But with little explanation, authorities on Tuesday abruptly dropped all charges against Smollett, abandoning the criminal case only five weeks after the allegations were filed. In return, prosecutors said, the actor agreed to let the city keep his $10,000 in bail.
The dismissal drew a swift backlash from the mayor and police chief and raised questions about why Smollett was not forced to admit what prosecutors had said they could prove in court — that the entire episode was a publicity stunt.
Among those sure to keep pressing for answers is Chicago Mayor Rahm Emanuel, who appeared blindsided by the decision. His voice rising in anger at times, Emanuel called the deal “a whitewash of justice” and lashed out at Smollett. He said Smollett had exploited hate-crime laws meant to protect minorities by turning the laws “inside out, upside down for only one thing — himself.”
“Where is the accountability in the system?” Emanuel asked. “You cannot have, because of a person’s position, one set of rules apply to them and another set of rules apply to everybody else.”
Smollett has become a household name as a result of the case, but it’s unclear if the dropped charges will diminish the taint that followed his arrest last month. His insistence that he had been vindicated may make the entertainment industry cautious about fully embracing him.
“I would not be my mother’s son if I was capable of one drop of what I was being accused of,” he told reporters after a court hearing. He thanked the state of Illinois “for attempting to do what’s right.”
In a statement, a spokeswoman for the Cook County prosecutors’ office said the dismissal came “after reviewing all of the facts and circumstances of the case.” Tandra Simonton called it “a just disposition and appropriate resolution,” but said it was not an exoneration.

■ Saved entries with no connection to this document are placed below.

-- ==== Sys2Proof/Machine/Ops.lean ====
section
/-! DEFINITION. The named operations every meaning is written over: the stack (spec/20_memory.md R210, R211), the cost, taking an
interrupt and the return from one, raising a fault, the steps that run no instruction, the bookkeeping after one
(spec/60_exceptions.md), and fetching (spec/30_encoding.md R308). -/

namespace Sys2Proof.Machine

/-- What a meaning answers. -/
abbrev Result := Host.Outcome State Fault Refusal

/-- `cost <- n` (R124). -/
def State.charge (s : State) (n : Nat) : State := { s with cost := some n }

/-- `PC <- a`. -/
def State.setPc (s : State) (a : Word) : State := { s with pc := a }

/-- `SP <- a`. -/
def State.setSp (s : State) (a : Word) : State := { s with sp := a }

/-- Write A and the flags together, as the 8-bit operations do. -/
def State.setAFlags (s : State) (r : Byte × Flags) : State := { s.setFlags r.2 with a := r.1 }

/-! ### Two-byte accesses: low byte first, the address wraps (R203) -/

/-- The value `MemRead(addr, 2)` returns: the second byte is read after the first read has had its effect (R206). -/
def State.read16 (s : State) (a : Word) : Word := Word.ofBytes ((s.afterRead a).read (a + 1)) (s.read a)

/-- The state `MemRead(addr, 2)` leaves. -/
def State.afterRead16 (s : State) (a : Word) : State := (s.afterRead a).afterRead (a + 1)

/-- `MemWrite(addr, 2, v)`. -/
def State.write16 (s : State) (a : Word) (v : Word) : State := (s.write a v.lo).write (a + 1) v.hi

/-! ### The stack -/

/-- `push16(v)`: the high byte first, at the higher address (R210). The order shows only through side effects (log 19). -/
def State.push16 (s : State) (v : Word) : State :=
  let s1 := (s.setSp (s.sp - 1)).write (s.sp - 1) v.hi
  (s1.setSp (s.sp - 2)).write (s.sp - 2) v.lo

/-- The value `pop16()` returns (R211). -/
def State.popValue (s : State) : Word := s.read16 s.sp

/-- The state after `pop16()`: the two bytes have been read and SP has moved past them (R211). -/
def State.popped (s : State) : State := (s.afterRead16 s.sp).setSp (s.sp + 2)

/-! ### Interrupts -/

/-- `pending = IE & IF & 0x1F` (R122). -/
def State.pending (s : State) : Byte := s.ie &&& s.iflag &&& 0x1F

/-- The lowest set bit of a set of pending interrupts, which has the highest priority (R911). -/
def lowestSource (p : Byte) : Nat :=
  if p.getLsbD 0 then 0 else if p.getLsbD 1 then 1 else if p.getLsbD 2 then 2 else if p.getLsbD 3 then 3 else 4

/-- `vector(k) = 0x0040 + 8k` (R913). -/
def vector (k : Nat) : Word := 0x0040 + 8 * BitVec.ofNat 16 k

/-- Taking an interrupt (R912): the serviced IF bit, IME, the pending enable and the halted state are cleared, PC is pushed
and goes to the source's vector, which was chosen before the pushes (D13). Cost 20 (R914). -/
def State.dispatch (s : State) : State :=
  let k := lowestSource s.pending
  let s1 := { s with iflag := s.iflag &&& ~~~((1 : Byte) <<< k), ime := false, eiDelay := 0, halted := false }
  ((s1.push16 s.pc).setPc (vector k)).charge 20

/-- The return from an interrupt: PC is popped and IME is set at once (R760, D8). -/
def State.returnFromInterrupt (s : State) : State :=
  { s.popped.setPc s.popValue with ime := true, eiDelay := 0 }

/-- Wake without dispatch, at no cost (R903). -/
def State.wake (s : State) : State := { s with halted := false }.charge 0

/-- Halted idle: nothing changes, cost 4 (R902). -/
def State.idle (s : State) : State := s.charge 4

/-- The end-of-instruction bookkeeping (R905). -/
def State.bookkeeping (s : State) : State :=
  match s.eiDelay with
  | 0 => s
  | 1 => { s with eiDelay := 0, ime := true }
  | 2 => { s with eiDelay := 1 }

/-! ### Faults -/

/-- Raise a fault from an instruction of `len` bytes, all fetched: `fault` is written, PC goes back to the opcode, and
nothing else of the machine changes; no step completes, so none returns a cost (R940, R806). Log 12; that all are fetched, log 23. -/
def State.raiseFault (s : State) (r : FaultReason) (len : Nat) : State :=
  { s with fault := some r, pc := s.pc - BitVec.ofNat 16 len, cost := none }

/-! ### Fetching -/

/-- `fetch8()` `n` times: the bytes, and the state with PC past them (R308). -/
def State.fetchBytes : Nat → State → List Byte × State
  | 0, s => ([], s)
  | n + 1, s =>
    let r := State.fetchBytes n ((s.afterRead s.pc).setPc (s.pc + 1))
    (s.read s.pc :: r.1, r.2)

/-- The bytes of the instruction at PC, as many as its first byte says (R300), and the state with PC past them, as the meanings find
it. DESIGN CHOICE (log 23): so STOP's second byte is read, which R308 says of every instruction, under `STOP_MODE = fault` too, where
R803 lists no fetch and R922 raises the fault at decode. -/
def State.fetch (s : State) : List Byte × State := State.fetchBytes (instrLength (s.read s.pc)) s

/-- The instruction at PC (R308, R309). -/
def State.fetched (s : State) : Instr := decodeBytes (s.fetch.1.getD 0 0) (s.fetch.1.getD 1 0) (s.fetch.1.getD 2 0)

/-- PC past all bytes of the instruction at it, each of them read (R308). -/
def State.pastFetch (s : State) : State := s.fetch.2

/-! ### The step's ways to go on -/

/-- The end of a step that returned its cost: the façade feeds the cost to the devices (R907). -/
def State.completed (s : State) : Result := .next s.elapse

/-- After the instruction's own effect: nothing more if it raised a fault (no step completes, R806), else the bookkeeping of
R905 and the devices. -/
def afterExec : Result → Result
  | .next t => if t.fault.isSome then .next t else t.bookkeeping.completed
  | .fault r => .fault r
  | .refused r => .refused r

/-! ### Placing an instruction where the machine fetches -/

/-- Put one byte where a read of address `a` finds it, without the side effects of a store: a program is loaded, not written
by the CPU (log 16). An address that shows no memory (open bus, a scripted address) is given the test `BUS`. -/
def State.place (s : State) (a : Word) (v : Byte) : State :=
  let b := resolve s.params a
  match ownerAt s.params b with
  | .rom => if s.overlay && decide (b < 0x0100) then { s with bootRom := s.bootRom.write b.toNat v } else s.poke b v
  | .vram | .extRam | .workRam | .oam | .device | .highRam | .dmaTrigger | .bootDisable => s.poke b v
  | .openBus | .scripted => { s with params := { s.params with bus := .flat } }.poke a v
  | .interruptEnable => { s with ie := v }
  | .interruptFlag => { s with iflag := v }
  | .div => { s with timer := { s.timer with div := v } }
  | .tima => { s with timer := { s.timer with tima := v } }
  | .tma => { s with timer := { s.timer with tma := v } }
  | .tac => { s with timer := { s.timer with tac := v } }

/-- Place bytes from address `a` on. -/
def State.placeAll (s : State) : Word → List Byte → State
  | _, [] => s
  | a, v :: rest => State.placeAll (s.place a v) (a + 1) rest

/-- Whether the bytes from address `a` on read as given. -/
def State.shows (s : State) : Word → List Byte → Bool
  | _, [] => true
  | a, v :: rest => (s.read a == v) && State.shows s (a + 1) rest

/-- The state whose next step fetches and runs the instruction of these bytes: they are placed at PC; a stopped, halted or
interrupted machine would run something else, so those conditions are cleared where they stand. If giving a later byte its
place has hidden an earlier one (PC near an open-bus boundary), the bytes are placed again. -/
def State.withProgram (s : State) (bytes : List Byte) : State :=
  let s1 := s.placeAll s.pc bytes
  let s2 := if s1.shows s.pc bytes then s1 else s1.placeAll s.pc bytes
  { s2 with fault := none, halted := false, ime := s2.ime && decide (s2.pending = 0) }

end Sys2Proof.Machine
end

First Assistant State’s Attorney Joseph Magats said prosecutors “stand behind the investigation and the facts.”
When dropping cases, prosecutors will sometimes insist that the defendant accept at least a measure of responsibility. Outside court, neither Smollett nor his legal team appeared to concede anything about his original report in January .
Authorities alleged that Smollett, who is black and gay, knew the men and arranged for them to pretend to attack him.
Emanuel, who leaves office in May after two terms, said the hoax could endanger other gay people who report hate crimes by casting doubt on whether they are telling the truth.
Police Superintendent Eddie Johnson said Chicago “is still owed an apology.”
“I’ve heard that they wanted their day in court with TV cameras so that America could know the truth. They chose to hide behind secrecy and broker a deal to circumvent the judicial system,” he said.
Chicago’s top prosecutor, Cook County State’s Attorney Kim Foxx, recused herself from the investigation before Smollett was charged, citing conversations she had with a Smollett family member.
Many legal experts were surprised by the dismissal, especially the fact that it did not include any condition that Smollett apologize and admit he staged the assault.
“This situation is totally bizarre. It’s highly, highly unusual,” said Phil Turner, a Chicago
Smollett reported that he was attacked around 2 a.m. on Jan. 29 on his way home from a sandwich shop. Investigators said he made the false report because he was unhappy with his pay on “Empire” and believed it would promote his career.
The actor plays the gay character Jamal Lyon on the hit Fox TV show, which follows a black family as they navigate the ups and downs of the recording industry.
Smollett said two masked men shouted racial and anti-gay slurs, poured bleach on him, beat him and looped a rope around his neck. He claimed they shouted, “This is MAGA country” — a reference to President Donald Trump’s “Make America Great Again” campaign slogan. He asserted that he could see one of the men was white because he could see the skin around his eyes.
Police said Smollett paid $3,500 to the two men, both of whom are black.
The men were brothers Abimbola “Abel” and Olabinjo “Ola” Osundairo, and one of them had worked on “Empire.” An attorney for them, Gloria Schmidt, has said the brothers agreed to help Smollett because of their friendship with him and the sense that he was helping their careers. They declined to comment.
Schmidt said in a statement Tuesday: “The Osundairo brothers were fully prepared to testify in any criminal proceeding in the Jussie Smollett case.”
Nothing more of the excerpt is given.